Боже мой, какая невыносимая безнадежность!
Ладно, хватит обо мне. Продолжим наш спектакль.
* * *
Утро следующего дня началось с Полковника: он, угрожая пистолетом, выстроил население Ковчега и произнес речь. Естественно, среди выстроившихся не было тех, к кому благоволил он сам или к кому благоволила Принцесса. В речи он повторил примерно то, что вчера за коньяком говорил Клерку. На этот раз, правда, получилось гораздо длиннее. Потом началась раздача пищи. Сегодня она носила символический характер, так как пайка еще никто лишен не был. Клерк по списку называл имя, человек выходил из строя, получал с транспортной ленты поднос с едой и шел на свое место за столом. Процедура была простой и необременительной; кое-кто ворчал, но явного неповиновения не было.
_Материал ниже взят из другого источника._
theorem State.TablesWf.runDue (h : s.TablesWf) (d : Due) : KeepsTables (s.runDue d) := by
  cases d with
  | issue => exact .next h
  | activeSetEntry => exact execActiveSetEntry_keepsTables h _ _
  | flitReceive => exact execFlitReceive_keepsTables h _ _ _ _
  | tokenArrival => exact execTokenArrival_keepsTables h _ _
  | walkComplete => exact execWalkComplete_keepsTables h _
  | wcAgeExpiry => exact execWcAgeExpiry_keepsTables h _ _
  | homeRequest => exact execHomeRequest_keepsTables h _
  | shadowWrite => exact execShadowWrite_keepsTables h _
  | extentWithdraw => exact execExtentWithdraw_keepsTables h _
  | loadReply => exact execLoadReply_keepsTables h _ _ _
  | ldgaWrite => exact execLdgaWrite_keepsTables h _ _ _
  | storeAck => exact execStoreAck_keepsTables h _ _
  | atomicReply => exact execAtomicReply_keepsTables h _ _
  | rstAck => exact execRstAck_keepsTables h _ _
  | instructionFetchReply => exact execInstructionFetchReply_keepsTables h _
  | wakePacket => exact execWakePacket_keepsTables h _ _ _
  | copyChunk => exact execCopyChunk_keepsTables h _ _
  | engineOpStart => exact execEngineOpStart_keepsTables h _
  | engineOpDone => exact execEngineOpDone_keepsTables h _
  | parityApply => exact execParityApply_keepsTables h _ _
  | skeinEnd => exact execSkeinEnd_keepsTables h _
  | waittDeadline => exact execWaittDeadline_keepsTables h _ _
  | joinTimeout => exact execJoinTimeout_keepsTables h _ _ _
  | sliceTimeout => exact execSliceTimeout_keepsTables h _ _
  | pathwaitTimeout => exact execPathwaitTimeout_keepsTables h _ _ _
  | activeSetTimeout => exact execActiveSetTimeout_keepsTables h _ _
  | watchTimeout => exact execWatchTimeout_keepsTables h _ _ _
  | watchdog => exact execWatchdog_keepsTables h _
  | copyRetire => exact execCopyRetire_keepsTables h _
  | copyNack => exact execCopyNack_keepsTables h _ _ _
  | copyViolation => exact execCopyViolation_keepsTables h _ _
  | rebuildComplete => exact execRebuildComplete_keepsTables h _ _
  | spscrubComplete => exact execSpscrubComplete_keepsTables h _ _
  | shadowOpenRequest => exact execShadowOpenRequest_keepsTables h _ _
  | shpubArrival => exact execShpubArrival_keepsTables h _
  | shdReply => exact execShdReply_keepsTables h _
  | publishPrepare => exact execPublishPrepare_keepsTables h _ _ _
  | publishCommit => exact execPublishCommit_keepsTables h _ _
  | publishAbort => exact execPublishAbort_keepsTables h _ _
  | faultRecordDelivery => exact execFaultRecordDelivery_keepsTables h _
  | moveComplete => exact execMoveComplete_keepsTables h _ _
  | recodingComplete => exact execRecodingComplete_keepsTables h _ _
  | filterInvalidation => exact execFilterInvalidation_keepsTables h _ _ _
  | filterAck => exact execFilterAck_keepsTables h _ _ _
  | flitReplayTimeout => exact execFlitReplayTimeout_keepsTables h _ _
  | command => exact h.runCommand _ _
  | contextBuilt => exact execContextBuilt_keepsTables h _
  | partitionReady => exact execPartitionReady_keepsTables h _
  | keyTableUpdateApplied => exact execKeyTableUpdateApplied_keepsTables h _ _
  | boltStart => exact execBoltStart_keepsTables h _ _ _ _
  | haltComplete => exact execHaltComplete_keepsTables h _
  | abandonTimeout => exact execAbandonTimeout_keepsTables h _
  | contextSaveComplete => exact execContextSaveComplete_keepsTables h _
  | restoreComplete => exact execRestoreComplete_keepsTables h _
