-- ==== Sys2Proof/Machine/Flags.lean ====
section
/-! DEFINITION. The flags of the machine: the fields of STATUS (10_state.md R22 to R25), how each is read and how a
command writes it. STATUS is the only register with fields; the codec and the adapter compute no carry, zero or sign
flag (40_codec.md R102). -/

namespace Sys2Proof.Machine

/-- The value of an error code in STATUS.ERR (R23). -/
def ErrCode.toWord : ErrCode → Word
  | .none => 0
  | .invalid => 1
  | .illegalCmd => 2
  | .range => 3
  | .corrupt => 4

/-- An error code as the 4 bits of STATUS.ERR (R22). -/
def ErrCode.code (e : ErrCode) : BitVec 4 := e.toWord.extractLsb' 0 4

/-- The error code of a fatal condition (R24). -/
def FatalCode.err : FatalCode → ErrCode
  | .range => .range
  | .corrupt => .corrupt

/-- STATUS.MODE as a bit: 0 for RAW, 1 for ENCODED (R22, R25). -/
def BlockMode.toBool : BlockMode → Bool
  | .raw => false
  | .encoded => true

/-- STATUS.ERR, bits 3:0 (R22). -/
def errField (st : Word) : BitVec 4 := st.extractLsb' 0 4

/-- STATUS.FATAL, bit 4 (R22, R24). -/
def fatalBit (st : Word) : Bool := st.getLsbD 4

/-- STATUS.MODE, bit 5 (R22, R25). -/
def modeBit (st : Word) : Bool := st.getLsbD 5

/-- STATUS bits 31:6, reserved (R22). -/
def reservedBits (st : Word) : BitVec 26 := st.extractLsb' 6 26

/-- STATUS as the Host reads it: bits 31:6 are hardwired to 0 (R22). -/
def statusView (st : Word) : Word := st &&& 0x0000003F

/-- Writes STATUS.ERR and nothing else (R23). -/
def withErr (st : Word) (e : ErrCode) : Word := (st &&& 0xFFFFFFF0) ||| e.toWord

/-- Sets STATUS.FATAL and nothing else (R24). -/
def withFatal (st : Word) : Word := st ||| 0x00000010

/-- Writes STATUS.MODE and nothing else (R25). -/
def withMode (st : Word) (m : BlockMode) : Word :=
  (st &&& 0xFFFFFFDF) ||| (if m.toBool then 0x00000020 else 0)

end Sys2Proof.Machine
end

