-- ==== Sys2Proof/Machine/Step.lean ====
section
/-! DEFINITION. One step of the machine: one host access with the whole command it starts (00_scope.md R9), or one
micro-step of a scan in progress (10_state.md R36). -/

namespace Sys2Proof.Machine

/-- One step: it refuses an illegal configuration (R11), else does what `State.fetch` finds next. -/
def step (s : State) : Host.Outcome State Fault Refusal :=
  if s.legalConfig then
    match s.fetch with
    | .instr i t => exec i t
    | .plain t => .next t
  else .refused .illegalConfig

/-- `s` with the table row's instruction placed where the next step fetches it. -/
def State.withFetchWord (s : State) (nbits w : Nat) : State := s.placeWord nbits w

end Sys2Proof.Machine
end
Неприятности начались после завтрака, когда настало время строевой подготовки. Шагать в ногу не хотелось, кое-кто стал шуметь, и Полковнику пришлось применить оружие. Все поняли, что власть, наконец, в крепких руках. Сразу же объявившиеся добровольные помощники унесли тело, а четыре часа строевой хоть частично, но вернули нации утраченную форму и боевой дух. Во время второй раздачи пищи несколько человек – те, кто не проявил должного рвения – еды не получили; жребий свой они приняли с молчаливой покорностью…
Как-то так получилось, что наши знакомые встали позже обычного. Мастеру приснилось, что он сделал солнце и русалочку; с русалочкой проблем не было, а солнце оказалось крепким орешком, он подумал над ним полночи, но ничего не придумал – получалось или грубо, или банально, а так он не любил. Пастора мучила бессонница; он заснул только под утро, приняв люминал. Художнику, вдруг среди ночи обнаружившему себя в постели с молодой прелестной женщиной подавно не хотелось вставать – как, впрочем, и его расслабленной партнерше. Поэтому все они собрались в столовой между завтраком и обедом, как раз в разгар строевых занятий, проводившихся в большом зале Ковчега.
– «Добрый день», – сказали по привычке все, и только Художник подумал, что приветствие звучит несколько фальшиво, подумал не потому, что знал что-то, просто у него было обостренное чутье художника. А может быть, он недомогал после вчерашнего, и все на свете казалось ему фальшивым.
– Странно, что никого нет, – сказала Физик.
– Действительно, – подтвердил Пастор, озираясь. – Обычно в столовой всегда кто-нибудь есть… Дочь моя, – обратился он к Физику, – у вас не найдется таблеток от головной боли?
– Не найдется, – ответил вместо нее Художник. – Я съел все. А что, вы тоже?… Вид у вас больной, – пояснил он после паузы.
– У меня бессонница, – кротко сказал Пастор. – Я принимал люминал.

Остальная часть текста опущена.